Exercise data ::
/-- Context 0 in pre-emption, with its team told of it at 0; and each end of a save and a restore. -/
def preempting : State := match getTeam placed 2 with
  | some t => setCtx (setTeam { placed with now := 20000 } { t with preqAt := some 0 }) { getCtx placed 0 with st := .preempting }
  | none => placed
def savedAway : State := setCtx (updGroup placed gid fun g => { g with st := .saved, placed := false, sides := [] })
  { getCtx placed 0 with st := .saved, heldRestore := true, savedTeams := [2] }
theorem witness_ContextEvents :
    ((getTeam placed 2).any fun t => (overrun (updGroup { placed with now := 7 } gid fun g => { g with saving := true, saveDue := 7 }) t).isSome) = true
    ∧ ((getTeam preempting 2).any fun t => preemptDue preempting t) = true
    ∧ (getCtx preempting 0).st = .preempting ∧ saveOver preempting 0 = false
    ∧ saveOver (updGroup preempting gid fun g => { g with st := .saved, placed := false, sides := [] }) 0 = true
    ∧ (getCtx savedAway 0).st = .saved ∧ (getCtx savedAway 0).heldRestore = true
    ∧ (readmitAll 0 [] savedAway).isSome = true ∧ (readmitAll 0 (getCtx savedAway 0).savedTeams savedAway).isSome = true
    ∧ (getCtx (ctxIn .destroyed placed) 7).st = .destroyed
    ∧ (getPart (setPart placed { getPart placed 1 with scrubbing := true }) 1).scrubbing = true := by
  refine ⟨?_, ?_, ?_, ?_, ?_, ?_, ?_, ?_, ?_, ?_, ?_⟩ <;> decide +kernel

/-- A launch that has not read its bank and arguments; a team that has not started; and a launch of a record node. -/
def unfetched : State := setLaunch placed { placedLaunch 1 with fetched := false }
def unstarted : State := match getTeam placed 2 with
  | some t => setTeam { placed with now := 5 } { t with unstarted := [(0, 5)] }
  | none => placed
def recordLaunch (head : Nat) : State := inGraph (recordGraph head false) { placedBlock with gx := 2 }
theorem witness_Launches :
    readyTasks placed 0 3 = []
    ∧ ((getLaunch unfetched 1).any fun l => !l.fetched && l.dispatched) = true
    ∧ (match devRead unfetched 0 false 0x8000 4096 with
        | (a, .ok _) => (match devRead a 0 false 0 0 with | (_, .ok _) => true | _ => false)
        | _ => false) = true
    ∧ ((getLaunch unfetched 1).any fun l => !l.blk.coven && (checkGuide unfetched l).2.isSome) = true
    ∧ ((getTeam unstarted 2).any fun t => t.unstarted.any fun p => decide (p.2.toNat ≤ unstarted.now.toNat)) = true
    ∧ ((getTeam { unstarted with now := 4 } 2).any fun t => t.unstarted.any fun p => decide (4 < p.2.toNat)) = true
    ∧ (∀ h ∈ [0, 2], ((getLaunch (recordLaunch h) 1).any fun l => (takesRecords (recordLaunch h) l).isSome) = true)
    ∧ ((getLaunch (recordLaunch 3) 1).any fun l => l.fetched && ctxRuns (recordLaunch 3) l.ctx
        && decide (((recordLaunch 3).teams.filter fun t => t.launch = 1).length < l.blk.teams)) = true
    ∧ ((getLaunch (setLaunch placed { placedLaunch 1 with resident := 0 }) 1).any fun l =>
        taskOver (setLaunch placed { placedLaunch 1 with resident := 0 }) l) = true := by
  refine ⟨?_, ?_, ?_, ?_, ?_, ?_, ?_, ?_, ?_⟩ <;> decide +kernel

/-- A graph with one node of a unit, its config read, with a record of 64 bytes in its ring; and idle and looping graphs. -/
def unitGraph (unit : Nat) (config : Option (Option Nat)) (outbox : List (Nat × List Byte)) (head : Nat) : Graph :=
  graphOf [nodeOf 1 0 .running, { nodeOf 2 unit .running with config := config, outbox := outbox, lboff := 0x400 }] [edgeOf 0 1 head false]
def unitState (g : Graph) (len : Nat) : State :=
  { placed with graphs := [g], mem := writeBytes placed.mem 0x30000 (leBytes 16 (len * 2 ^ 112)) }
def idleGraph : Graph := { graphOf [nodeOf 3 0 .idle] [] with run := false }
def loopGraph (n : W64) : Graph := graphOf [{ nodeOf 4 0 .running with count := 2, iterations := n, bodyF := 1, bodyL := 1 }, nodeOf 3 0 .done] []
theorem witness_RunsAndUnits :
    ((getGraph { placed with graphs := [idleGraph] } 5).any fun g => !g.run) = true
    ∧ runHeld { placed with graphs := [idleGraph] } 5 2 = false ∧ ((8 : W64).extractLsb' 0 4 ≠ 0)
    ∧ ((getGraph (unitState (unitGraph 0 none [] 0) 64) 5).any Graph.run) = true
    ∧ ((nodeOf 2 4 .draining).st = .draining ∧ (nodeOf 2 4 .draining).outbox = [] ∧ unitReady (nodeOf 2 4 .draining) = true
        ∧ (nodeOf 2 4 .draining).atWork = true)
    ∧ (nodesWhere (loopGraph 1) fun x j => bodyOf { nodeOf 4 0 .running with bodyF := 1, bodyL := 1 } j && x.st != .done).isEmpty = true
    ∧ (nodesWhere (loopGraph 2) fun x j => bodyOf { nodeOf 4 0 .running with bodyF := 1, bodyL := 1 } j && x.st != .done).isEmpty = true
    ∧ (((inGraph (recordGraph 0 false) placedBlock).launches.find? fun l => l.graph = some (5, 1)).any fun l => l.settled) = true
    ∧ nodeChildren (inGraph (recordGraph 0 false) placedBlock) 5 1 = false
    ∧ ((graphOf [{ nodeOf 3 0 .done with counter := 0 }] []).nodes.all fun n => n.ended) = true
    ∧ (∀ u ∈ [0, 1, 2, 3], (getGraph (unitState (unitGraph u (some (some 0)) [] 1) 64) 5).any (fun g =>
        ((inEdge g 1 0).bind fun k => g.edges[k]?).any fun e => e.untaken != 0 && e.slotVa e.taken = 0x30000) = true)
    ∧ (match devRead (unitState (unitGraph 0 (some (some 0)) [] 1) 64) 0 false 0x30000 256 with
        | (_, .ok bs) => decide (recLen (leNat (bs.take 16)) = 64) && !rasteriser.bad (leNat ((bs.drop 16).take 64))
        | _ => false) = true
    ∧ (match rasteriser.start (unitState (unitGraph 0 none [] 1) 64) (unitGraph 0 none [] 1) { nodeOf 2 0 .running with lboff := 0x400 } with
        | (_, .inr _) => true
        | _ => false) = true
    ∧ ((63 : Nat) < rasteriser.size) := by
  refine ⟨?_, ?_, ?_, ?_, ?_, ?_, ?_, ?_, ?_, ?_, ?_, ?_, ?_⟩ <;> decide +kernel

/-- The stages; a core at 110 degrees; and a team. -/
theorem witness_StartUpAndPower :
    (∀ k ∈ [1, 2, 3, 4, 5], ({ State.reset with stage := k } : State).stage = k) ∧ State.reset.trained.length = 0
    ∧ ((∀ d < 4, goodBinding d = true) ∨ ∃ d < 4, goodBinding d = false)
    ∧ tripHeat (setCore placed { getCore placed 9 with temp := 110 }) 9 = true
    ∧ ([(0, (110 : BitVec 8), (0 : BitVec 8)), (1, 5, 6)].map Prod.fst).Nodup ∧ 128 * 0 < moduleSize
    ∧ (getTeam placed 2).isSome = true ∧ Instr.moduleReset ∉ State.reset.inputs := by
  refine ⟨by decide, by decide, ?_, by decide +kernel, by decide, by decide, by decide +kernel, by decide⟩
  by_cases h : ∀ d < 4, goodBinding d = true
  · exact .inl h
  · right
    simp only [Classical.not_forall] at h
    obtain ⟨d, hd, h⟩ := h
    exact ⟨d, hd, by simpa using h⟩

theorem witness_HostSide :
    placed.stage = 6 ∧ State.reset.stage ≠ 6 ∧ (getPage placed 63).isSome = true
    ∧ isTrigger 0x11000 = false ∧ 0x11000 < moduleSize ∧ (placed.parts.any fun p => p.v && (homeDie p 0x11000).isSome) = true
    ∧ isTrigger (triggerBase + 8) = true ∧ (triggerBase + 8) % 8 = 0 := by decide +kernel

/-- Port 1 in a state, with one message that has been sent four times and is not acknowledged. -/
def msg (ptype : Nat) : Unacked := ⟨ptype, { pkt with src := 9 }, 4, 0, false, 0⟩
def linked (st : LinkSt) (retry : BitVec 8) : State :=
  let l := getLink State.reset 1
  setLink { placed with now := 0x1000000000000 } { l with
    st := st, en := true, retry := retry, rto := 1, modeUp := true, pairs := [⟨9, 5, 0, [], 0, 0, [], [msg tFrame], []⟩] }
theorem taken_all (l : Link) : frameTaken l allNodesMac = true := by simp [frameTaken]
theorem witness_LinkStates :
    (getLink (linked .training 1) 1).st = .training ∧ (getLink (linked .training 1) 1).modeUp = true
    ∧ 4200000000 ≤ ((linked .training 1).now - (getLink (linked .training 1) 1).since).toNat
    ∧ (∀ c ∈ placed.cuts, c.busy = false) ∧ (∀ o ∈ placed.ops, o.window = none)
    ∧ (getLink (linked .upLossy 1) 1).st.up = true
    ∧ ((getLink (linked .upLossy 1) 1).pairs.any fun p => p.unacked.any fun u => resendDue (linked .upLossy 1) (getLink (linked .upLossy 1) 1) u) = true
    ∧ decide (4 * (1 : BitVec 8).toNat ≤ (msg tFrame).sends) = true ∧ decide (4 * (2 : BitVec 8).toNat ≤ (msg tFrame).sends) = false
    ∧ (getLink (linked .upLossy 1) 1).nhV = false ∧ frameTaken (getLink (linked .upLossy 1) 1) allNodesMac = true := by
  refine ⟨?_, ?_, ?_, ?_, ?_, ?_, ?_, ?_, ?_, ?_, taken_all _⟩ <;> decide +kernel

/-- A remote edge of the graph, with frame 1 to be closed, or being delivered; and a window that takes bytes. -/
def remoteEdge (deliver : Bool) : RemoteEdge :=
  { newRemote 5 0 (2 ^ 64) with frames := [{ RxFrame.blank 1 with start := some 0 }], delivering := if deliver then some (1, []) else none }
def netState (away : Bool) (head : Nat) : State :=
  let g := graphOf [nodeOf 1 0 .done, nodeOf 2 4 .running] [{ edgeOf 0 1 head false with remote := true, away := away }]
  { linked .upLossy 2 with
    graphs := [g], remotes := [remoteEdge true], cuts := [⟨5, true, [(0, [0])], some (Move.proposed 2 [] []), [], true⟩]
    windows := [⟨65, 0x40000, 9, 1, 0, 1, true⟩] }
def dataPkt : EdgePacket := { pkt with src := 9, edge := 65, body := List.replicate 16 0 }
/-- The graph on one side of its cut, with a move; and control messages of it. -/
def cutState (near busy : Bool) (m : Option Move) : State :=
  let s := setPart (netState false 0) { getPart placed 0 with cutBusy := true, cutGraph := 5 }
  { s with cuts := [⟨5, near, [(0, [0])], m, [], busy⟩] }
def cutPkt (frame : Nat) (body : List Byte) : EdgePacket := { dataPkt with graph := 5, frame := frame, body := body }
def proposal : List Byte := cutBody [0] 1 []
def taking (decided : Bool) : Option Move := some { Move.proposed 2 [0] [] with accepted := true, incoming := [⟨0, decided, none, false⟩] }
theorem witness_ControlMessages :
    (let x := getPair (getLink (cutState false false none) 1) 9
     let u := setLink (cutState false false none) (setPair (getLink (cutState false false none) 1) { x with ctlSeen := x.ctlSeen + 1, early := [] })
     x.ctlSeen = BitVec.ofNat 32 (cutPkt 2 []).cseq ∧ x.early = [] ∧ (cutPkt 2 []).ver = 1 ∧ (cutPkt 2 []).spare = 0 ∧ (cutPkt 2 []).plain = true
      ∧ (getPair (getLink (actControl u tFrame (cutPkt 2 [])) 1) 9).early = [])
    ∧ ((getGraph (cutState false false none) 5).any fun g =>
        (cutMap g proposal).any (fun m => cutValid g m.1 && (m.2 = [] : Bool)) && decide (g.frame + 1 < 9) && decide (1 ≤ g.frame + 1)) = true
    ∧ ((getCut (cutState true true (some (Move.proposed 2 [] []))) 5).any fun c => c.near && c.busy && c.move.any fun m => !m.accepted && m.eframe = 2) = true
    ∧ (∀ d ∈ [true, false], ((getCut (cutState false true (taking d)) 5).any fun c => c.awaited.any fun m =>
        (m.eframe = 2 : Bool) && m.incoming.any fun i => (i.node = xferNode (cutPkt 2 (leBytes 8 0)) : Bool) && !i.written && i.decided = d) = true)
    ∧ ((getGraph (cutState false true (taking false)) 5).any fun g => (taking false).any fun m =>
        (writeXfer (cutState false true (taking false)) g m (cutPkt 2 (leBytes 8 0))).cuts = (cutState false true (taking false)).cuts) = true
    ∧ (getPart (cutState true true none) 0).cutBusy = true ∧ (getPart (cutState true true none) 0).cutGraph.toNat = 5
    ∧ ((getGraph (cutState true true none) 5).any fun g => (g.pend = none : Bool) && (g.part = 0 : Bool) && (g.num = 5 : Bool)) = true := by
  decide +kernel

Assignment ::
The reply should hold only the lines of the listing above starting at the line containing "State.reset.trained.length = 0" and ending at the line containing "State.reset.inputs := by", exactly as written.

Reply to the exercise ::
    (∀ k ∈ [1, 2, 3, 4, 5], ({ State.reset with stage := k } : State).stage = k) ∧ State.reset.trained.length = 0
    ∧ ((∀ d < 4, goodBinding d = true) ∨ ∃ d < 4, goodBinding d = false)
    ∧ tripHeat (setCore placed { getCore placed 9 with temp := 110 }) 9 = true
    ∧ ([(0, (110 : BitVec 8), (0 : BitVec 8)), (1, 5, 6)].map Prod.fst).Nodup ∧ 128 * 0 < moduleSize
    ∧ (getTeam placed 2).isSome = true ∧ Instr.moduleReset ∉ State.reset.inputs := by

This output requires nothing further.